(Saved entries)
####
-- ==== Sys2Proof/Certificates/Slice0/Obligations.lean ====
section
/-! DEFINITION. The statements for the provers. Each docstring names the rules of spec/ the statement rests on, and
where it rests on a choice of the model, the log entry. -/

open Sys2Proof Sys2Proof.Machine

/-! ### Words -/

/-- 30_encoding R75, R76 (CMD), R70 to R72 (data formats), 10_state R20 (STATUS): words written out bit by bit decode to
the instruction they stand for, one or more of every family. The port a word stands at is the model's choice (log 3). -/
def Obligations.SampleWordsDecode : Prop :=
  decode { port := .cmd, bits := 0b00000001#8 } = .ok .cmdEncode ∧
  decode { port := .cmd, bits := 0b00000010#8 } = .ok .cmdDecode ∧
  decode { port := .cmd, bits := 0b00000000#8 } = .ok .cmdNeither ∧
  decode { port := .cmd, bits := 0b00000011#8 } = .ok .cmdBoth ∧
  decode { port := .msg, bits := 0b01000001#8 } = .ok (.dataPayloadByte 0b010#3 0b00001#5) ∧
  decode { port := .laneR, bits := 0b11001000#8 } = .ok (.dataChannelR 0b1100100#7 0#1) ∧
  decode { port := .laneG, bits := 0b11001001#8 } = .ok (.dataChannelG 0b1100100#7 1#1) ∧
  decode { port := .laneB, bits := 0b00001010#8 } = .ok (.dataChannelB 0b0000101#7 0#1) ∧
  decode { port := .out, bits := 0b01000000#8 } = .ok (.dataReconstructed 0b010#3) ∧
  decode { port := .status, bits := 0b00001010#8 } = .ok (.statusWord 0b10#2 1#1 0#1)

/-- Every well-formed instruction's word decodes to that instruction, whatever its fields: no bit of an encoding is
dropped (30_encoding R70 to R72, R75, R76; 10_state R20). -/
def Obligations.DecodeOfEncode : Prop :=
  ∀ i : Instr, WellFormed i = true → decode (encode i) = .ok i

/-- What the decoder accepts is well-formed and is the word of exactly one instruction (30_encoding R76, R77). -/
def Obligations.EncodeOfDecode : Prop :=
  ∀ (pw : PortWord) (i : Instr), decode pw = .ok i → WellFormed i = true ∧ encode i = pw

/-- 30_encoding R75, R76: the decoder of command words is total; the four values of the 2-bit word select ENCODE, DECODE
and the two illegal words, and a word with a bit above bit 1 is no command word. -/
def Obligations.CommandWordMap : Prop :=
  ∀ b : Byte, decode { port := .cmd, bits := b } =
    if b = 0b01#8 then .ok .cmdEncode
    else if b = 0b10#8 then .ok .cmdDecode
    else if b = 0b00#8 then .ok .cmdNeither
    else if b = 0b11#8 then .ok .cmdBoth
    else .error .cmdTooWide

/-! ### The step -/

/-- A step runs the decoded word. A word put on a port from outside (log 21) is taken first, and the step is `exec` of the
instruction it decodes to, on the state with the word taken off. With no such word the next line of the script (log 4)
does the same when it is a CMD word and the block is not busy, or a STATUS word at any time (10_state R20, log 5); a data
word is no line of the host's and is refused (R13, log 19). A word that is no instruction is refused by name (log 3).
10_state R16, R19. -/
def Obligations.StepRunsDecodedWord : Prop :=
  ∀ (s : State) (pw : PortWord),
    (s.portWord = some pw →
      (∀ i, decode pw = .ok i → step s = exec i { s with portWord := none }) ∧
      (∀ r, decode pw = .error r → step s = .refused (.rejectedWord r))) ∧
    (∀ rest, NextLines s (.word pw :: rest) → (busy s = false ∨ pw.port = .status) →
      ((pw.port = .cmd ∨ pw.port = .status) →
        (∀ i, decode pw = .ok i → step s = exec i { s with pending := rest }) ∧
        (∀ r, decode pw = .error r → step s = .refused (.rejectedWord r))) ∧
      (¬ (pw.port = .cmd ∨ pw.port = .status) → step s = .refused .noWritePort))

/-- The host's entry: after `withFetchWord` the very next step runs the instruction `decodeTableWord` gives, on the state with
nothing else changed. The place it puts the word is the model's choice (log 21). -/
def Obligations.FetchWordRuns : Prop :=
  ∀ (s : State) (nbits w : Nat) (i : Instr), decodeTableWord nbits w = some i →
    step (s.withFetchWord nbits w) = exec i { s with portWord := none }

/-- 10_state R16: in ENC and DEC exactly one core step is enabled, ENC_PIX or DEC_PIX, and the host's lines wait for it;
in IDLE and HALT the core has no step, and with no line left nothing changes (log 4). -/
def Obligations.BusyBlockTakesItsPixelStep : Prop :=
  (∀ s : State, ScriptWaits s → s.seq = .enc → step s = encPix s) ∧
  (∀ s : State, ScriptWaits s → s.seq = .dec → step s = decPix s) ∧
  (∀ s : State, NextLines s [] → (s.seq = .idle ∨ s.seq = .halt) → step s = .next s)

/-! ### The commands -/

/-- 41_encoder R111, ENC_START. For every state in IDLE or HALT (launch within the index width, 00_scope R6) ENCODE
completes; the whole next state is given, so GRID, MSG and OUT and all else are untouched (of the model's own record of
launches, log 17, nothing is said). It is accepted only in IDLE or HALT. -/
def Obligations.EncodeStart : Prop :=
  decode { port := .cmd, bits := 0b01#8 } = .ok .cmdEncode ∧
  (∀ s : State, (s.seq = .idle ∨ s.seq = .halt) →
    indexFits s.cfg (s.w * s.h) = true → indexFits s.cfg s.len = true →
    ∃ t, exec .cmdEncode s = .next t ∧
      t = (if s.len + 1 > s.w * s.h then { s with err := .capacity, i := 0, seq := .halt, launch := t.launch }
        else { s with err := .none, i := 0, seq := .enc, launch := t.launch })) ∧
  (∀ s t : State, exec .cmdEncode s = .next t → s.seq = .idle ∨ s.seq = .halt)

/-- 42_decoder R141, DEC_START. For every state in IDLE or HALT (launch within the index width, 00_scope R6) DECODE
completes; the whole next state is given (of the model's own record of launches, log 17, nothing is said). It is accepted
only in IDLE or HALT. -/
def Obligations.DecodeStart : Prop :=
  decode { port := .cmd, bits := 0b10#8 } = .ok .cmdDecode ∧
  (∀ s : State, (s.seq = .idle ∨ s.seq = .halt) → indexFits s.cfg (s.w * s.h) = true →
    ∃ t, exec .cmdDecode s = .next t ∧
      t = { s with err := .none, i := 0, out := [], seq := .dec, launch := t.launch }) ∧
  (∀ s t : State, exec .cmdDecode s = .next t → s.seq = .idle ∨ s.seq = .halt)

/-- 60_exceptions R173, USAGE_START: both illegal command words, in IDLE or HALT, end at once with ERR = 3, I = 0 and
STATE = HALT, and nothing else changes (of the model's own record of launches, log 17, nothing is said). -/
def Obligations.IllegalCommandsRaiseUsage : Prop :=
  decode { port := .cmd, bits := 0b00#8 } = .ok .cmdNeither ∧
  decode { port := .cmd, bits := 0b11#8 } = .ok .cmdBoth ∧
  ErrCode.usage.code = 3#2 ∧
  (∀ s : State, (s.seq = .idle ∨ s.seq = .halt) →
    ∃ t, exec .cmdNeither s = .next t ∧ exec .cmdBoth s = .next t ∧
      t = { s with err := .usage, i := 0, seq := .halt, launch := t.launch })

/-- 70_reset R207, 93 U4 (treatment `refuse`): the model gives the host no CMD write while STATE is ENC or DEC: all four
command words are refused by name. The refusal is the model's form of that rule (log 11). -/
def Obligations.CommandWhileBusyRefused : Prop :=
  ∀ s : State, (s.seq = .enc ∨ s.seq = .dec) →
    exec .cmdEncode s = .refused .commandWhileBusy ∧
    exec .cmdDecode s = .refused .commandWhileBusy ∧
    exec .cmdNeither s = .refused .commandWhileBusy ∧
    exec .cmdBoth s = .refused .commandWhileBusy

/-- 00_scope R6, 93 U13: a launch that breaks the constraint of a finite implementation is refused: W*H and LEN for
ENCODE, W*H alone for DECODE, which ignores LEN (the model's reading, log 9). -/
def Obligations.LaunchBeyondIndexWidthRefused : Prop :=
  ∀ (s : State) (k : Nat), s.cfg.idxw = some k → (s.seq = .idle ∨ s.seq = .halt) →
    ((2 ^ k ≤ s.w * s.h ∨ 2 ^ k ≤ s.len) → exec .cmdEncode s = .refused .indexWidthExceeded) ∧
    (2 ^ k ≤ s.w * s.h → exec .cmdDecode s = .refused .indexWidthExceeded)

/-! ### The data-format and status rows -/

/-- DATA.PAYLOAD_BYTE: the whole byte, dropped field and all, is taken into M (30_encoding R71, 10_state R13) and nothing
else changes. That a data word may stand alone is the model's choice (log 1). -/
def Obligations.PayloadByteReachesM : Prop :=
  (∀ (stored : BitVec 3) (dropped : BitVec 5) (s : State),
    exec (.dataPayloadByte stored dropped) s = .next { s with m := stored ++ dropped }) ∧
  (∀ (b : Byte) (s : State), ∃ i, decode { port := .msg, bits := b } = .ok i ∧ exec i s = .next { s with m := b })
####
§ **Task objective**
Starting at the line that has "w = some i →" in the records above, restate word for word every line until the one that has "def Obligations.BusyBlockTakesItsPixelStep : Prop", and include that one as well.

§ **Exercise result**
  ∀ (s : State) (nbits w : Nat) (i : Instr), decodeTableWord nbits w = some i →
    step (s.withFetchWord nbits w) = exec i { s with portWord := none }

/-- 10_state R16: in ENC and DEC exactly one core step is enabled, ENC_PIX or DEC_PIX, and the host's lines wait for it;
in IDLE and HALT the core has no step, and with no line left nothing changes (log 4). -/
def Obligations.BusyBlockTakesItsPixelStep : Prop :=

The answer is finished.